/-- The Schedule Engine's minute leaves the fans and their timers, unless it ends the charge. -/
theorem scheduleMinute_fans (s : State)
    (h : (scheduleMinute s).schedule.charge.state = .complete → s.schedule.charge.state = .complete) :
    (scheduleMinute s).climate.fan = s.climate.fan ∧
      (scheduleMinute s).climate.reversalTimer = s.climate.reversalTimer ∧
      (scheduleMinute s).climate.coastTimer = s.climate.coastTimer ∧
      (scheduleMinute s).climate.params = s.climate.params := by
  have htr : ∀ x : State,
      (transition x).climate.fan = x.climate.fan ∧
        (transition x).climate.reversalTimer = x.climate.reversalTimer ∧
        (transition x).climate.coastTimer = x.climate.coastTimer ∧
        (transition x).climate.params = x.climate.params := by
    intro x; unfold transition; dsimp only; split <;> exact ⟨rfl, rfl, rfl, rfl⟩
  unfold scheduleMinute at h ⊢
  dsimp only
  dsimp only at h
  split at h <;> rename_i hs
  · unfold warmupTests; split
    · exact ⟨rfl, rfl, rfl, rfl⟩
    · split <;> exact ⟨rfl, rfl, rfl, rfl⟩
  · unfold runningTests; dsimp only; split
    · exact htr _
    · split
      · split
        · exact htr _
        · exact ⟨rfl, rfl, rfl, rfl⟩
      · exact ⟨rfl, rfl, rfl, rfl⟩
  · unfold cooldownTest at h ⊢; split
    · rename_i hc; rw [if_pos hc] at h
      exfalso
      have : (completeCharge s.schedule.countAndRamp.charge.noted
            { s with schedule := s.schedule.countAndRamp }).schedule.charge.state = .complete := rfl
      have := h this
      first | cases this | (rw [hs] at this; cases this)
    · exact ⟨rfl, rfl, rfl, rfl⟩
  all_goals exact ⟨rfl, rfl, rfl, rfl⟩

/-- The first index that satisfies a test, from what stands at each index. -/
theorem firstIndex_eq {α : Type} (P : Nat → α → Bool) (l : List α) (i : Nat) (a : α)
    (h : l[i]? = some a) (hp : P i a = true)
    (hl : ∀ j b, j < i → l[j]? = some b → P j b = false) : firstIndex P 0 l = some i := by
  cases hf : firstIndex P 0 l with
  | none =>
    have := firstIndex_none hf h
    simp at this; rw [this] at hp; cases hp
  | some k =>
    obtain ⟨j, b, h1, h2, h3, h4⟩ := firstIndex_some hf
    simp at h1 h3 h4; subst h1
    rcases Nat.lt_trichotomy k i with hh | hh | hh
    · rw [hl k b hh h2] at h3; cases h3
    · rw [hh]
    · have := h4 i a hh h; rw [hp] at this; cases this

/-- No index satisfies a test that no element satisfies at its index. -/
theorem firstIndex_eq_none {α : Type} (P : Nat → α → Bool) (l : List α)
    (hl : ∀ j b, l[j]? = some b → P j b = false) : firstIndex P 0 l = none := by
  cases hf : firstIndex P 0 l with
  | none => rfl
  | some k =>
    obtain ⟨j, b, h1, h2, h3, _⟩ := firstIndex_some hf
    simp at h1 h3; subst h1; rw [hl k b h2] at h3; cases h3

end Sys2Proof.Machine
end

Task details: What you return must match the data line for line.

The completed task:
/-- The Schedule Engine's minute leaves the fans and their timers, unless it ends the charge. -/
theorem scheduleMinute_fans (s : State)
    (h : (scheduleMinute s).schedule.charge.state = .complete → s.schedule.charge.state = .complete) :
    (scheduleMinute s).climate.fan = s.climate.fan ∧
      (scheduleMinute s).climate.reversalTimer = s.climate.reversalTimer ∧
      (scheduleMinute s).climate.coastTimer = s.climate.coastTimer ∧
      (scheduleMinute s).climate.params = s.climate.params := by
  have htr : ∀ x : State,
      (transition x).climate.fan = x.climate.fan ∧
        (transition x).climate.reversalTimer = x.climate.reversalTimer ∧
        (transition x).climate.coastTimer = x.climate.coastTimer ∧
        (transition x).climate.params = x.climate.params := by
    intro x; unfold transition; dsimp only; split <;> exact ⟨rfl, rfl, rfl, rfl⟩
  unfold scheduleMinute at h ⊢
  dsimp only
  dsimp only at h
  split at h <;> rename_i hs
  · unfold warmupTests; split
    · exact ⟨rfl, rfl, rfl, rfl⟩
    · split <;> exact ⟨rfl, rfl, rfl, rfl⟩
  · unfold runningTests; dsimp only; split
    · exact htr _
    · split
      · split
        · exact htr _
        · exact ⟨rfl, rfl, rfl, rfl⟩
      · exact ⟨rfl, rfl, rfl, rfl⟩
  · unfold cooldownTest at h ⊢; split
    · rename_i hc; rw [if_pos hc] at h
      exfalso
      have : (completeCharge s.schedule.countAndRamp.charge.noted
            { s with schedule := s.schedule.countAndRamp }).schedule.charge.state = .complete := rfl
      have := h this
      first | cases this | (rw [hs] at this; cases this)
    · exact ⟨rfl, rfl, rfl, rfl⟩
  all_goals exact ⟨rfl, rfl, rfl, rfl⟩

/-- The first index that satisfies a test, from what stands at each index. -/
theorem firstIndex_eq {α : Type} (P : Nat → α → Bool) (l : List α) (i : Nat) (a : α)
    (h : l[i]? = some a) (hp : P i a = true)
    (hl : ∀ j b, j < i → l[j]? = some b → P j b = false) : firstIndex P 0 l = some i := by
  cases hf : firstIndex P 0 l with
  | none =>
    have := firstIndex_none hf h
    simp at this; rw [this] at hp; cases hp
  | some k =>
    obtain ⟨j, b, h1, h2, h3, h4⟩ := firstIndex_some hf
    simp at h1 h3 h4; subst h1
    rcases Nat.lt_trichotomy k i with hh | hh | hh
    · rw [hl k b hh h2] at h3; cases h3
    · rw [hh]
    · have := h4 i a hh h; rw [hp] at this; cases this

/-- No index satisfies a test that no element satisfies at its index. -/
theorem firstIndex_eq_none {α : Type} (P : Nat → α → Bool) (l : List α)
    (hl : ∀ j b, l[j]? = some b → P j b = false) : firstIndex P 0 l = none := by
  cases hf : firstIndex P 0 l with
  | none => rfl
  | some k =>
    obtain ⟨j, b, h1, h2, h3, _⟩ := firstIndex_some hf
    simp at h1 h3; subst h1; rw [hl k b h2] at h3; cases h3

end Sys2Proof.Machine
end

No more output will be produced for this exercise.